Там Байрон Шаксперу за элем

читает Тютчева взапой...

Там Гейне скачет менестрелем,

на слово доброе скупой...

Там, якорь на Гудзоне бросив,

сидит в сан-марковой тени

патологический Иосиф...

Там иронический Парни...

Там Пастернак на огороде

средь кабачков и щавелей...

Там Гёте с Окуджавой бродят

по сени болдинских аллей,

с Басё раскланиваясь чинно...

Рембо с потухшим чубучком –

еще практически мужчина...

Сам Мандельштам – бочком, бочком...

Там Пушкин на тропе народной

хватает за хламиды муз...

Марина, Франсуа безродный

и Анна в вечной нитке бус...

Навстречу – Дант с надменным Блоком,

Сапфо со стайкою гетер...

Державин с рифмою высокой

и зрячий, вроде бы, Гомер...

Там Маяковский, пистолет и...

и в тридцать семь – как штык – в гробу.

 

Не имут возраста поэты –

поэты имут лишь судьбу.

Петрарка, Лорка, Рильке, Шиллер,

Гюго, Вергилий, По, Бодлер,

и все, кто жили и вершили

в объятьях муз или гетер –

тот год, тот век, тот миг единый...

Принесший на Парнас живот,

пройдя хотя б до середины,

сто раз свой прах переживет.

 

Уже и мой черед недолог,

уже я видел в вещем сне

как пронесут по веткам елок

не тлен, но память обо мне.

Надеюсь – память...

А иначе

зачем я пел заместо сна?

И значит, ничего не значат

ни полоумная весна,

ни обокраденное лето,

ни даже осени заря?

И жизнь моя – вдова поэта –

такою приключилась зря?..

Ах, вот бы был сюрприз на тризне!

Вот было бы не в глаз, а в бровь!

Мне девятнадцать.

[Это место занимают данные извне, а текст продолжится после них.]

/-- A context may be taken from its operation. -/
def retirable (x : Group) (o : ColOp) : Bool :=
  o.complete && (o.kind != 5 || o.consumed || x.ops.any fun y =>
    y.kind == 5 && y.complete && decide (opAge (x.highest.getD 0) y.opseq < opAge (x.highest.getD 0) o.opseq))

/-- A free context, or the retirable one with the lowest OPSEQ: its number, and the operation that gives it up. -/
def freeCtx (x : Group) : Option (Nat × Option Nat) :=
  match (List.range 4).find? fun k => !x.ops.any fun o => o.ctx == k with
  | some k => some (k, none)
  | none => ((x.ops.filter (retirable x)).foldl (fun (b : Option ColOp) o => match b with
      | none => some o
      | some y => if opAge (x.highest.getD 0) y.opseq < opAge (x.highest.getD 0) o.opseq then some o else some y) none).map
        fun o => (o.ctx, some o.opseq)

/-- R387: an operation is siphoned at its first contribution. -/
def siphonDue (s : State) (x : Group) : Bool :=
  (freeCtx x).isNone || decide (s.rsvFree (groupDie s x) < s.col.cells.toNat) || s.col.force ||
    (s.queue x.queue).elim false fun q => q.slots.any fun y => y.moving.isSome

/-- DONE of a siphoned operation. -/
def siphonDone (g m q kind : Nat) (s : State) : State := colSend g m 2 kind q St.exhausted 8 (zeros 32) [] s

def siphonOp (g : Nat) (x : Group) (m : ColMsg) (s : State) : State :=
  let ms := List.range x.mems.length
  let entry : Nat × Nat × Tab Time := (m.opseq, m.kind, ms.map fun i => (i, s.now))
  let keep (l : List (Nat × Nat × Tab Time)) : List (Nat × Nat × Tab Time) := (l ++ [entry]).drop ((l.length + 1) - 16)
  let s := s.modGroup g fun y => { y with highest := some m.opseq, siphoned := keep y.siphoned }
  ms.foldl (fun s i => siphonDone g i m.opseq m.kind s) (colCount 0 3 g 1 (colStatus 2 s))

/-- A later message of a siphoned operation: DONE again, at most once per member per RETX_US. -/
def siphonAgain (g : Nat) (x : Group) (m : ColMsg) (e : Nat × Nat × Tab Time) (s : State) : State :=
  if s.now < Tab.getD e.2.2 m.mem 0 + us x.retxUs then s
  else
    let upd (y : Nat × Nat × Tab Time) : Nat × Nat × Tab Time := if y.1 = m.opseq then (y.1, y.2.1, Tab.set y.2.2 m.mem s.now) else y
    siphonDone g m.mem m.opseq e.2.1 (s.modGroup g fun y => { y with siphoned := y.siphoned.map upd })

/-- Members fenced now. -/
def fencedMembers (s : State) (x : Group) : List Nat :=
  (List.range x.mems.length).filter fun i => (x.mems[i]?).elim false fun m => ipFenced s m.addr

/-- The operation that a first contribution starts. -/
def newOp (s : State) (x : Group) (m : ColMsg) (ctx : Nat) : ColOp :=
  { opseq := m.opseq, kind := m.kind, hdr := colParams m.kind m.hdr, flags := m.flags % 8, ctx := ctx,
    total := if isExpert m.kind then 0 else hf m.hdr 24 4, lastDone := s.now, removed := fencedMembers s x,
    map := if m.kind = 5 then x.map else [], cap := if m.kind = 5 then x.cap else 0 }

/-- Start an operation: a context, its parameters, and what ends it at once. -/
def startOp (g : Nat) (x : Group) (m : ColMsg) (s : State) : State :=
  match freeCtx x with
  | none => s
  | some (k, old) =>
    let o := newOp s x m k
    let o := if !isExpert o.kind && o.fmtOut == 0x0E && (decImage s x.levee o.outSlot o.outGen).isSome then
        { o with gens := [(o.outSlot, o.outGen)] } else o
    let s := s.modGroup g fun y => { y with
      highest := some m.opseq, ops := (y.ops.filter fun z => some z.opseq != old) ++ [o], scratch := (y.scratch ++ [k]).eraseDups }
    -- a COMBINE in progress whose DISPATCH gives its context up names none any more (R383)
    let s := (x.ops.filter fun z => z.kind == 6 && z.going && old == some z.tokmax).foldl (fun s z => mismatchOp g z.opseq s) s
    let bad := !x.permits m.kind || (if isExpert m.kind then expertParamsBad x o || (o.step && !x.turnValid) else blockParamsBad s x o)
    let lost := (s.queue x.queue).elim true fun q => q.slots.any (·.lost)
    if bad then mismatchOp g m.opseq s
    else if lost then failOp g m.opseq St.stateLost s
    else if x.upstream && upFenced s x then failOp g m.opseq St.fenced s
    else if m.kind = 6 then combineSweep g m.opseq (s.modOp g o.tokmax fun d => { d with named := true })
    else s

/-! ### Taking a message in (R362) -/

/-- The home die of a message's group or queue. -/
def msgDie (s : State) (m : ColMsg) : Nat :=
  match s.group m.group with
  | some x => groupDie s x
  | none => ((s.queue m.queue).bind (·.slots.head?)).elim 0 fun y => basinDie y.basin

/-- A message that R362 discards: whether it is, and whether as a SPOOF. -/
def msgBad (s : State) (m : ColMsg) : Option Bool :=
  match s.group m.group with
  | none => some false
  | some x =>
    if x.levee ≠ m.levee ∨ (m.mtype ≠ 0 ∧ m.mtype ≠ 4) then some false
    else if (x.mems[m.mem]?).elim true fun y => y.addr != m.srcIp || y.qpn != m.srcQp then some true
    else if 48 + m.bodyLen ≠ m.len ∨ 4048 < m.bodyLen then some false else none

/-- What a message repeats of what an operation has taken in (R368). -/
def repeats (x : Group) (o : ColOp) (m : ColMsg) : Nat :=
  if m.kind ≠ o.kind then 0
  else if o.kind = 5 then
    ofBool (if hf m.hdr 36 4 = 0 then (Tab.get? o.totals m.mem).isSome
      else (Tab.getD o.tokens (tokenKey m.mem (hf m.hdr 32 4)) {}).pieces.contains (hf m.hdr 20 2))
  else if o.kind = 6 then
    ofBool ((servedBy x o).elim false fun d => ((Tab.getD d.positions (hf m.hdr 24 2) [])[hf m.hdr 28 4]?).elim false fun e =>
      (Tab.getD o.tokens e.1 {}).got.contains (e.2, hf m.hdr 20 2))
  else if o.kind = 7 then ofBool (o.barrier.contains m.mem)
  else ((List.range (hf m.hdr 32 2)).filter fun j => (Tab.getD o.blocks (hf m.hdr 28 4 + j) {}).taken.contains m.mem).length

/-- A member is out of an operation; what it contributes in the cycle of its removal still counts (Table COL-8). -/
def ColOp.out (o : ColOp) (now : Time) (m : Nat) : Bool := o.removed.contains m && Tab.get? o.outAt m != some now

В этой жизни

и знал лишь слезы и любовь.

И не хотел – не мог иного.

И – прозвучит как эпатаж –

но это до того не ново,

что обнадеживает аж...

 

Нет: сто куплетов не про это!

Пускай про это скажут вслед

другие, может быть, поэты.

Которых, может быть, и нет...

 

* * *

Над пропастью – с карманом, полным ржи,

стою – похож на яблочный огрызок.

И болевой порог моей души

безбожно низок.

И то, что вам, быть может, ерунда

и не беда, и вообще без перца –

всё, всё, что вам не причинит вреда,

мне – вырвет сердце.

И всякий раз ценой таких потерь,

что прейскурант страшнее приговора.

Так и теперь, родная, и теперь

я с прытью вора,

переступив запретную черту

и в некотором смысле бесшабашно

зажмурившись, шагаю в черноту,

где мрак и страшно...

О, если крылья дал тебе Дедал,

ты ровня самому аэрофлоту!

Но ежели бескрыл и неудал –

минута лёту...

От силы – две...

Я – падаю всю жизнь,

еще не сделав даже шага к краю,

твердя себе «постой!», «не смей!», «держись!»,

и – умираю.

И нет спасенья. И надежды нет:

я падаю в неведомое прежде.

И миг за мигом, много-много лет

вослед надежде

я задыхаюсь, я еще кричу

«о, дьявол!», «боже!», «мама!», но – ручаюсь,

что бездною, в которую лечу,

я восхищаюсь...

 

* * *

... и познав – пускай не всего, но хотя бы часть его,

не нарвавшись ни на измену, ни на кистень,

прожить сколько-то долго, по-своему счастливо

и умереть с папой и мамой в один день...

 

 

И заместо эпилога

прописная ерунда:

дети! Счастья никогда

не бывает слишком много...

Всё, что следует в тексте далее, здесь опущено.